[Collected data entries]
-- ==== Sys2Proof/Machine/Control.lean ====
section
/-!
DEFINITION. Branches, calls, NOP and YIELD (R177, R178). Offsets count words; the link value is pc + 8; operands are read before
the link is written. A target is checked at the branch, which then has no effect (R149, R157).
-/
namespace Sys2Proof.Machine

/-- Wrap64(pc + 8 × SX(imm, n)). -/
def State.offTarget {n : Nat} (s : State) (off : BitVec n) : Word := s.me.pc + (sx off <<< 3)

/-- pc := t. -/
def jumpTo (t : Word) (s : State) : Out := finish (s.branch s t)
/-- s_d := pc + 8; pc := t. -/
def callTo (d : SReg) (t : Word) (s : State) : Out := finish ((s.wS d (s.me.pc + 8)).branch s t)
/-- A compare and branch. -/
def branchIf (c : Word → Word → Bool) (d a : SReg) (off : BitVec 29) (s : State) : Out :=
  if c (s.rS d) (s.rS a) then jumpTo (s.offTarget off) s else .next (s.advance 8)

def execJ (off : BitVec 29) (s : State) : Out := jumpTo (s.offTarget off) s
def execCall (d : SReg) (off : BitVec 29) (s : State) : Out := callTo d (s.offTarget off) s
def execJr (a : SReg) (s : State) : Out := jumpTo (alignTarget (s.rS a)) s
def execCallr (d a : SReg) (s : State) : Out := callTo d (alignTarget (s.rS a)) s
/-- RET differs from JR only as a hint (Table 7.5). -/
def execRet (a : SReg) (s : State) : Out := jumpTo (alignTarget (s.rS a)) s

def cEq (x y : Word) : Bool := x == y
def cNe (x y : Word) : Bool := x != y
def cLt (x y : Word) : Bool := decide (x.toInt < y.toInt)
def cGe (x y : Word) : Bool := decide (y.toInt ≤ x.toInt)
def cLtn (x y : Word) : Bool := decide (x.toNat < y.toNat)
def cGen (x y : Word) : Bool := decide (y.toNat ≤ x.toNat)

def execBeq (d a : SReg) (off : BitVec 29) (s : State) : Out := branchIf cEq d a off s
def execBne (d a : SReg) (off : BitVec 29) (s : State) : Out := branchIf cNe d a off s
def execBlt (d a : SReg) (off : BitVec 29) (s : State) : Out := branchIf cLt d a off s
def execBge (d a : SReg) (off : BitVec 29) (s : State) : Out := branchIf cGe d a off s
def execBltn (d a : SReg) (off : BitVec 29) (s : State) : Out := branchIf cLtn d a off s
def execBgen (d a : SReg) (off : BitVec 29) (s : State) : Out := branchIf cGen d a off s

def execNop (s : State) : Out := .next (s.advance 8)

/-- The other strands of the partition on the core that are ready. -/
def State.readySiblings (s : State) : List Nat :=
  ((List.range s.g).map (· + s.myPart.k0 s.cur.core)).filter (fun k =>
    decide (k ≠ s.cur.strand) && decide ((s.strand s.cur.core k).run = .ready))

/-- YIELD is performed, then the strand issues nothing for 16 cycles, or until every sibling that was ready has issued (R178). Log 61. -/
def execYield (s : State) : Out := finish (.wait (.yield (19 * s.now + 320) s.readySiblings) (s.advance 8))

end Sys2Proof.Machine
end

_INSTRUCTIONS FOR THE TASK_.
The required result is an exact repetition of the lines from the one containing "def cGen (x" through the last line of the data.

_YOUR SOLUTION_.
def cGen (x y : Word) : Bool := decide (y.toNat ≤ x.toNat)

def execBeq (d a : SReg) (off : BitVec 29) (s : State) : Out := branchIf cEq d a off s
def execBne (d a : SReg) (off : BitVec 29) (s : State) : Out := branchIf cNe d a off s
def execBlt (d a : SReg) (off : BitVec 29) (s : State) : Out := branchIf cLt d a off s
def execBge (d a : SReg) (off : BitVec 29) (s : State) : Out := branchIf cGe d a off s
def execBltn (d a : SReg) (off : BitVec 29) (s : State) : Out := branchIf cLtn d a off s
def execBgen (d a : SReg) (off : BitVec 29) (s : State) : Out := branchIf cGen d a off s

def execNop (s : State) : Out := .next (s.advance 8)

/-- The other strands of the partition on the core that are ready. -/
def State.readySiblings (s : State) : List Nat :=
  ((List.range s.g).map (· + s.myPart.k0 s.cur.core)).filter (fun k =>
    decide (k ≠ s.cur.strand) && decide ((s.strand s.cur.core k).run = .ready))

/-- YIELD is performed, then the strand issues nothing for 16 cycles, or until every sibling that was ready has issued (R178). Log 61. -/
def execYield (s : State) : Out := finish (.wait (.yield (19 * s.now + 320) s.readySiblings) (s.advance 8))

end Sys2Proof.Machine
end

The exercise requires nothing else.